Несчастный мальчик, увидев вдали шедшего чиновника, подбежал к нему, но не посмел просить милостыню, а только протянул к нему руку. Тот, не взглянув на него, прошел мимо.
Через минуту показался Фидальго, который шел медленно и важно, завернувшись в плащ. Бедный мальчик робко снял свою шляпу и поклонился, Фидальго при этом остановился и вместо милостыни отдал ему также поклон.
Нищий, изнемогая от утомления, прислонился к ближайшей двери и услышал в доме женской голос, который ободрил его надеждою.
– Пабло! – звала мать ребенка. – Поди сюда! Твой суп остынет.
При этих словах нищий с живостью постучался в дверь, как будто его приглашали, но напрасно! Мать была слишком занята своим сыном и не слышала стука бедного сироты.
– Ах! – сказал он со вздохом. – У меня нет матери, которая бы меня так позвала, у меня нет обеда, который бы мог простыть.
И он продолжил свой путь и перешел в другую улицу, широкую и прекрасную, которая вела на берег Арги; он не надеялся уже на людей, потому что глаза его были обращены к небу.
В эту минуту солнце, выглянув из-за тучи, осветило одну сторону улицы; мальчик побежал прислониться к той стене и, между тем как он старался отогреть свои исхудавшие и оледеневшие члены, на бледных его губах вдруг появилось какое-то выражение радости и признательности, он как бы улыбался солнцу, единственному своему другу, который еще удостаивал его улыбкой.
Потом усталые глаза его, не в состоянии уже выносить яркого блеска, снова обратились на землю, и он увидел подле себя, под окном, две или три объеденные корки дыни; с жадностью схватил он их и поднес ко рту. В эту минуту к нему подошел другой мальчик, таких же лет, похожий на цыганенка, тоже оборванный, он пел громко какую-то песню.

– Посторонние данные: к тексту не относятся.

-- ==== Sys2Proof/Machine/State.lean ====
section
/-!
DEFINITION. Sys2Proof/Machine/State.lean: everything the manual gives the module to hold, as plain data, the reasons a
step can stop, and the module right after reset.

Registers stand in one table (`State.regs`), each at its reset value until something changes it; whatever a register
only shows (a view) is computed from the state that it shows. Memory-like arrays are `Sparse` tables in canonical form.
INVENTORY.md, under State, names the rule and the reset value of every field.
-/
namespace Sys2Proof.Machine

/-- Why a step stops with a fault: never. The manual gives every command of this block an effect, an ignored write or a
result code, so no meaning faults and the type has no constructor (safe). -/
inductive Fault where
  deriving DecidableEq, Repr

/-- Why a command has no meaning. -/
inductive Refusal where
  /-- Raised by an arm of `exec` whose row is not modelled (safe). -/
  | notModelled (mnemonic : String)
  deriving DecidableEq, Repr

/-! ### Annals (17, R367 to R370) -/

/-- OBJECT of Table 17-6: the parts that apply; the others hold all ones. -/
structure Obj where
  region : Option Nat := none
  carrel : Option Nat := none
  shelf : Option Nat := none
  folio : Option Nat := none
  die : Option Nat := none
  session : Option Nat := none
  deriving DecidableEq, Repr

/-- One annals record (Table 17-6). -/
structure Rec where
  kind : Nat
  sev : Nat
  dropped : Bool
  boot : Nat
  seq : Nat
  tick : Nat
  epoch : Nat
  obj : Obj
  a0 : Nat
  a1 : Nat
  a2 : Nat
  deriving DecidableEq, Repr

/-- The count of one KIND in the present second: records written and records not written (R369). -/
structure KindCount where
  kind : Nat
  written : Nat
  held : Nat
  deriving DecidableEq, Repr

/-- The annals: the RAM ring with the newest record first, the counts of the present second, the kinds whose next
record carries the dropped flag. -/
structure Annals where
  lastSeq : Nat
  ring : List Rec
  counts : List KindCount
  flagged : List Nat
  deriving DecidableEq, Repr

/-! ### Firmware and curator (17) -/

/-- A firmware slot of the boot flash: the package it holds and whether it is confirmed (R371, R372). -/
structure FwSlot where
  svn : Nat
  digest : Bytes
  confirmed : Bool
  deriving DecidableEq, Repr

/-- Firmware state: the two slots, the slot that runs and the one for the next boot (0 A, 1 B), whether that
boot is a trial, whether this one is and whether it is the recovery image, the floor. -/
structure Firmware where
  slotA : Option FwSlot
  slotB : Option FwSlot
  running : Nat
  nextSlot : Nat
  nextTrial : Bool
  trial : Bool
  recovery : Bool
  floor : Nat
  deriving DecidableEq, Repr

/-- A mailbox request that has been taken: sequence number, tag, opcode, body (R358). -/
structure MbxReq where
  seq : Nat
  tag : Nat
  op : Nat
  body : Bytes
  deriving DecidableEq, Repr

/-- A 64-byte block of an aperture or of the mailbox: which of its bytes have been written since it was last consumed, and the bytes
(R271). -/
structure Block where
  written : Nat
  bytes : Bytes
  deriving DecidableEq, Repr

def freshBlock : Block := { written := 0, bytes := [] }

/-- The mailbox: blocks of the request area that have arrived (by block number), the request in
progress, the response area, writes discarded while busy. -/
structure Mailbox where
  blocks : Sparse Block
  req : Option MbxReq
  response : Bytes
  discarded : Nat
  deriving DecidableEq, Repr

– Ах ты, наверно, счастлив, раз так весел! Можешь петь, – сказал нищий.
– Я пою, потому что голоден, – отвечал цыганенок.
Нищий, не говоря ни слова, в порыве великодушия, подал новому своему товарищу дынные корки, которые только что поднял.
Цыганенок посмотрел на него с удивлением и признательностью.
– Неужели это весь твой обед?
– И то, брат, счастье, что нашел! Хочешь, поделимся.
Они уселись на мостовой и принялись за обед.
Их столовая оказалась очень просторна. Улица была совершенно безлюдная, не так, как другие в Пампелуне: она была чиста благодаря фонтану, от которого протекал прозрачный ручей в двух шагах от них и представлял нашим пирующим прекрасный, живительный напиток. У них, как видите, недостатка не было ни в чем. Напротив них стоял красивый дом с вывеской «Трухильо, портной», а над головами находились окна гостиницы «Золотое Солнце».
Как известно, за столом люди скоро знакомятся. Цыганёнок тотчас же обратился с вопросом к своему гостеприимному товарищу.
– Как тебя зовут?
– Пикильо. Так называли меня монахи, у которых я жил. А тебя?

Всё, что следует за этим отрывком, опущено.